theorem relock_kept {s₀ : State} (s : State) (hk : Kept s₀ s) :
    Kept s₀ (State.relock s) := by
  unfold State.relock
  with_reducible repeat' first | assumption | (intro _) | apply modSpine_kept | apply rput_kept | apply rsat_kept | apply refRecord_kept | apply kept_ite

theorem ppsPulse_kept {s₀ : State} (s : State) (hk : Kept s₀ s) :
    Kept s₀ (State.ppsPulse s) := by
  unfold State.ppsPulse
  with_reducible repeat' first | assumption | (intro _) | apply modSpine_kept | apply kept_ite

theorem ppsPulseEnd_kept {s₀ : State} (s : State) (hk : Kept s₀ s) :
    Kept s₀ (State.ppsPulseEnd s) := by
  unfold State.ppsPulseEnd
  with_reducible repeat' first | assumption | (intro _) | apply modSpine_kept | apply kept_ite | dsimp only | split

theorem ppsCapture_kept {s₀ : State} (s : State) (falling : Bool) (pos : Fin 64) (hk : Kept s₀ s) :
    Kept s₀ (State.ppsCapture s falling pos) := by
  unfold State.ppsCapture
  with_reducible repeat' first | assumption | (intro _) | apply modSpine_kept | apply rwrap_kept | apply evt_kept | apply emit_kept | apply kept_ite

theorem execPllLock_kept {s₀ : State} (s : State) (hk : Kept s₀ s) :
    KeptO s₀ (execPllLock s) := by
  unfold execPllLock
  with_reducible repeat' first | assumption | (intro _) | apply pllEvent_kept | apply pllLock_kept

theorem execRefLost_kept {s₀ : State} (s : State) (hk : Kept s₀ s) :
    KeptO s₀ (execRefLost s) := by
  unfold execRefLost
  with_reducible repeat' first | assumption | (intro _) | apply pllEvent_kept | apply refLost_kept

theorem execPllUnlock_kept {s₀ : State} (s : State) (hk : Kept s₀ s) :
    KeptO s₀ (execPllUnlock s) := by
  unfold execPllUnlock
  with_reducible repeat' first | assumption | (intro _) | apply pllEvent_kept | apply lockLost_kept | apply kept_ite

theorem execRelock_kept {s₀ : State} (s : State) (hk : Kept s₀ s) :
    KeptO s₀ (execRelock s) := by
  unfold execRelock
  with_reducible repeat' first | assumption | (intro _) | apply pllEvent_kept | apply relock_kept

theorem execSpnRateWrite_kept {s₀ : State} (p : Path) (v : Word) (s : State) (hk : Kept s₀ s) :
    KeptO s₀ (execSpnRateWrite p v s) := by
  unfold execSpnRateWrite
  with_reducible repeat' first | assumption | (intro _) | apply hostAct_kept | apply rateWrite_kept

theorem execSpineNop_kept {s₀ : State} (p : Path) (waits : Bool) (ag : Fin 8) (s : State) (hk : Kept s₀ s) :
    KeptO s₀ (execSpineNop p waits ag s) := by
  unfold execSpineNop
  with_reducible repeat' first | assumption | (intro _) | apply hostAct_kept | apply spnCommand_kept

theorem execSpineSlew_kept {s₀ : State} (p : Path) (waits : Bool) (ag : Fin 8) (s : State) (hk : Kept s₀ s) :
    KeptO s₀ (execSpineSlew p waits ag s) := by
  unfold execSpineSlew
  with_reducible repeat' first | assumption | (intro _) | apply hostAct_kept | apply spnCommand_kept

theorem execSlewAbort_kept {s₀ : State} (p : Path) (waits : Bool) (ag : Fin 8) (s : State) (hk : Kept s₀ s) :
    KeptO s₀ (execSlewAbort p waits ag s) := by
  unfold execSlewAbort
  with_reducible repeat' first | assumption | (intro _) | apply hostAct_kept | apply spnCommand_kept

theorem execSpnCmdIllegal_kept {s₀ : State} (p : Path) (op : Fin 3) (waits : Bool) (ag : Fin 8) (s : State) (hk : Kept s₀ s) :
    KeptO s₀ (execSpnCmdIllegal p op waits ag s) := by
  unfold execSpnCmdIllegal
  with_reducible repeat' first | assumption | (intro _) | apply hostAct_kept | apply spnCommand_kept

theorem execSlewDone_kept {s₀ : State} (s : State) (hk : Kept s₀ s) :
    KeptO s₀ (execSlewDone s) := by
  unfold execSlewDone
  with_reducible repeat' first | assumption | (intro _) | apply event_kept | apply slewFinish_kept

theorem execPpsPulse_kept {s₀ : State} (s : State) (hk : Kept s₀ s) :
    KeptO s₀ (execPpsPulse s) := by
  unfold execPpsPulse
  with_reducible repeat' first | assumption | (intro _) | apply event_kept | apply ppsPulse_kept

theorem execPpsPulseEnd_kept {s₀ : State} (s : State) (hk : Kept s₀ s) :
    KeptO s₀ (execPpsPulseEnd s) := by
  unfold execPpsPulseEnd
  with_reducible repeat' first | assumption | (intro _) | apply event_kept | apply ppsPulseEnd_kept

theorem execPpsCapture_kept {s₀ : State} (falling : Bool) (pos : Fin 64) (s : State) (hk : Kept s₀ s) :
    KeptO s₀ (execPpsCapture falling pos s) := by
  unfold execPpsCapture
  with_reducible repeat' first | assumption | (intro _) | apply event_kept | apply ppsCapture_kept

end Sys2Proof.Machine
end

#####

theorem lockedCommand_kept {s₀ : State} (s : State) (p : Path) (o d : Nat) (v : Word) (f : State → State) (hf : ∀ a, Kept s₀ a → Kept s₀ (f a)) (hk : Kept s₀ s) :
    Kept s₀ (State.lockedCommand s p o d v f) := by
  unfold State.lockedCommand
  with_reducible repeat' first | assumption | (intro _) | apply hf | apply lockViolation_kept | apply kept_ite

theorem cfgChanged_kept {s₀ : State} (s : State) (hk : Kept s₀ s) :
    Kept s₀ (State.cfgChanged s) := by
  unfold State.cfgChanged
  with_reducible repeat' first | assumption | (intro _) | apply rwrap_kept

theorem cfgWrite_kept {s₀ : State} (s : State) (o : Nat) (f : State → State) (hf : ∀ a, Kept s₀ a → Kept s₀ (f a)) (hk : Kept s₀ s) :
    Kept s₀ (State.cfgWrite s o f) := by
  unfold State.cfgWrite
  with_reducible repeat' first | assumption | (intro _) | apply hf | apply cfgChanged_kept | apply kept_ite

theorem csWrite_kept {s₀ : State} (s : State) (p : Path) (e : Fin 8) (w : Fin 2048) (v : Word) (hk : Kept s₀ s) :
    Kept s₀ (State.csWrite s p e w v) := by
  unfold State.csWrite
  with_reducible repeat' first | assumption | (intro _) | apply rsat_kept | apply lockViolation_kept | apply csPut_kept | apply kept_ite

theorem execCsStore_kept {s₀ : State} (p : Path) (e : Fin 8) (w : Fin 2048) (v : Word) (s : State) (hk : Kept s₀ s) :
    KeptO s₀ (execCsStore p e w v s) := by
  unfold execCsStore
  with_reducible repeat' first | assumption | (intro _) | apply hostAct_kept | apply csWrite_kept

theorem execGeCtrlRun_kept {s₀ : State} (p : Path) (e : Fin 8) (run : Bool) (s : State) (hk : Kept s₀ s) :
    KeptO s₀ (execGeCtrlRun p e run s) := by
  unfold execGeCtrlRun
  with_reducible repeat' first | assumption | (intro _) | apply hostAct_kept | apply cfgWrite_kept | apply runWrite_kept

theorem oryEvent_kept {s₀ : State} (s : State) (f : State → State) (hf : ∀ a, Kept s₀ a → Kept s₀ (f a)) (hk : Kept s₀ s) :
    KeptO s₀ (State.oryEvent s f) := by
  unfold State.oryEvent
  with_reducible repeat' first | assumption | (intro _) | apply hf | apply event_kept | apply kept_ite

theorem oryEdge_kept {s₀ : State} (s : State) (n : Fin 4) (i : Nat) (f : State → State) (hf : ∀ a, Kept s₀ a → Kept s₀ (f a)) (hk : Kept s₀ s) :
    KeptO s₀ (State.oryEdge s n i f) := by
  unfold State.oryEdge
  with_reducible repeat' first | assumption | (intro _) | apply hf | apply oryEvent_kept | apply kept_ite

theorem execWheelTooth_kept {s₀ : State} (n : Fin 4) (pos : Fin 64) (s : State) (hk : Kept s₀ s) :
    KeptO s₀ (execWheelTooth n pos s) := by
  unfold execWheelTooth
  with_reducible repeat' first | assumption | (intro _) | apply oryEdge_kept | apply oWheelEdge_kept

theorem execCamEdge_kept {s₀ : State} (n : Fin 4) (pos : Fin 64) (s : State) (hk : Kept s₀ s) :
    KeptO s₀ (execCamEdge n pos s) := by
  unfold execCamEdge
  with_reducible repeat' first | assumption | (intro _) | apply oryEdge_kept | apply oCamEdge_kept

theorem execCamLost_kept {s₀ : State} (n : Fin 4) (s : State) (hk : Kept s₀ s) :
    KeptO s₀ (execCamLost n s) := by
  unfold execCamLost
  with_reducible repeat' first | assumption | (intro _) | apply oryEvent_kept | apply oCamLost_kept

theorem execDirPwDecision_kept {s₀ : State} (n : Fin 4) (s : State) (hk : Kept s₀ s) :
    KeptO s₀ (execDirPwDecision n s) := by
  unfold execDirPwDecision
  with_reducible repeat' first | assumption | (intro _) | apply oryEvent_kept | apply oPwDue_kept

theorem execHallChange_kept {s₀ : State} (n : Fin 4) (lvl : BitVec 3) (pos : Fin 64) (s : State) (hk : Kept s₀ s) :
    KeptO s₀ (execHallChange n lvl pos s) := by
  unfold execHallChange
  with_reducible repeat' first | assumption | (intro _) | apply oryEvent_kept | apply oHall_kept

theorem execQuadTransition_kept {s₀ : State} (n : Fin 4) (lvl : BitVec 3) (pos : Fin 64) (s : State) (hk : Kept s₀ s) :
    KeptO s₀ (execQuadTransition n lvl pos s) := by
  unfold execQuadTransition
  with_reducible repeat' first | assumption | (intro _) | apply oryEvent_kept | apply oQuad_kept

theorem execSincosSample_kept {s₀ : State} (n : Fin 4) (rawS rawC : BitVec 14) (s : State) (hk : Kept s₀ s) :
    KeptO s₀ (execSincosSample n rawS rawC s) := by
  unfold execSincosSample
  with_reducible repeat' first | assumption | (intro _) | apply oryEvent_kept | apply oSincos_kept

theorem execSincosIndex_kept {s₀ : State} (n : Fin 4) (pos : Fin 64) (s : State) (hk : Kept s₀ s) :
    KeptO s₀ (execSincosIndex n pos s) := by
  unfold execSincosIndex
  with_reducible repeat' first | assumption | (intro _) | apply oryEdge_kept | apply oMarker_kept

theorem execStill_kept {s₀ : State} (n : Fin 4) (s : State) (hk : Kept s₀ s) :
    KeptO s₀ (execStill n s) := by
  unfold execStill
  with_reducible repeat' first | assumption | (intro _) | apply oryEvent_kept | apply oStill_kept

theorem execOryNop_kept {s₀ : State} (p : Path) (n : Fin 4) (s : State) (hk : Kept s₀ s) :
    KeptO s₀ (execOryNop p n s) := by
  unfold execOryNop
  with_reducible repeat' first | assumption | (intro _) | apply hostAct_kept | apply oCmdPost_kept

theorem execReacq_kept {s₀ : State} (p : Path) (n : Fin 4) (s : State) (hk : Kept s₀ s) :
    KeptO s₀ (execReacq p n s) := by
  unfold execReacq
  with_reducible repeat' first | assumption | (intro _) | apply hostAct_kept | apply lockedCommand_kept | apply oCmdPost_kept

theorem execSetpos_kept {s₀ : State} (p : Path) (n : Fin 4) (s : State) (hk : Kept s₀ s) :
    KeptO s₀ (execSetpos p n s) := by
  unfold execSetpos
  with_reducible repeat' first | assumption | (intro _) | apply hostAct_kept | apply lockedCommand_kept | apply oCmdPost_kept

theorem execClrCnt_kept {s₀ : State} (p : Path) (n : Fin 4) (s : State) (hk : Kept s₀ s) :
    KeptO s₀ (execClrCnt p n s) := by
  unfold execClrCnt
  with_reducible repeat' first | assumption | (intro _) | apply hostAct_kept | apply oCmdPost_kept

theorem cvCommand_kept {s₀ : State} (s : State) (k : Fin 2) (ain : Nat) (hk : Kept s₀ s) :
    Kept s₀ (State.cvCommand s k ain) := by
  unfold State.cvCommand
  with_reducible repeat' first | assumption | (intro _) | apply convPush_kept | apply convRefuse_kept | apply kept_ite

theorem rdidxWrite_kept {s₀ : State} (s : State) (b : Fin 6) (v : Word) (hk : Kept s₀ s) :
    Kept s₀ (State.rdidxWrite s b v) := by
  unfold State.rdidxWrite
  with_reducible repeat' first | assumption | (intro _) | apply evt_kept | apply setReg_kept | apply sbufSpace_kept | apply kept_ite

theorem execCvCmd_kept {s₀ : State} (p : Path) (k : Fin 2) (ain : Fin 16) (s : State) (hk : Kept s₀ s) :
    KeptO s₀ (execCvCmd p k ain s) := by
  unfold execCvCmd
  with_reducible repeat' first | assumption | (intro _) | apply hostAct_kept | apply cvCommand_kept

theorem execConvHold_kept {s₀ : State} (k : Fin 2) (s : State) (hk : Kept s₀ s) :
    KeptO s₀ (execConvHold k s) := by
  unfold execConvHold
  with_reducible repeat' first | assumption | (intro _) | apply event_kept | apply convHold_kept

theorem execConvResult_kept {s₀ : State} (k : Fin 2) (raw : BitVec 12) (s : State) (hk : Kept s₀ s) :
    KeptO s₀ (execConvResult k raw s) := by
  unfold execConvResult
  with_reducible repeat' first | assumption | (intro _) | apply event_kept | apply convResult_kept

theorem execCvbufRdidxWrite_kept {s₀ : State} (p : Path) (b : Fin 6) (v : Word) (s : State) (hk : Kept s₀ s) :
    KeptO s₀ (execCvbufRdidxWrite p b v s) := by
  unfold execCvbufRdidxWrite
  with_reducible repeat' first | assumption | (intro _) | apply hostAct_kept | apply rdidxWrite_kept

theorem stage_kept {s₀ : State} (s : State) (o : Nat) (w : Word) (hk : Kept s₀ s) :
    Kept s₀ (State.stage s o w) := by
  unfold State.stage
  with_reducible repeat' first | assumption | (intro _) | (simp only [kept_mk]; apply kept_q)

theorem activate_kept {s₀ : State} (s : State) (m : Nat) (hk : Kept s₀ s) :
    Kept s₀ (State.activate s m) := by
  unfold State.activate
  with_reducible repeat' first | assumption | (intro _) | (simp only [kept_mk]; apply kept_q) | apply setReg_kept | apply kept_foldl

#####

### Task to complete
Every line above that contains the word "rawC" should be reported.

### Result of the task
theorem execSincosSample_kept {s₀ : State} (n : Fin 4) (rawS rawC : BitVec 14) (s : State) (hk : Kept s₀ s) :
    KeptO s₀ (execSincosSample n rawS rawC s) := by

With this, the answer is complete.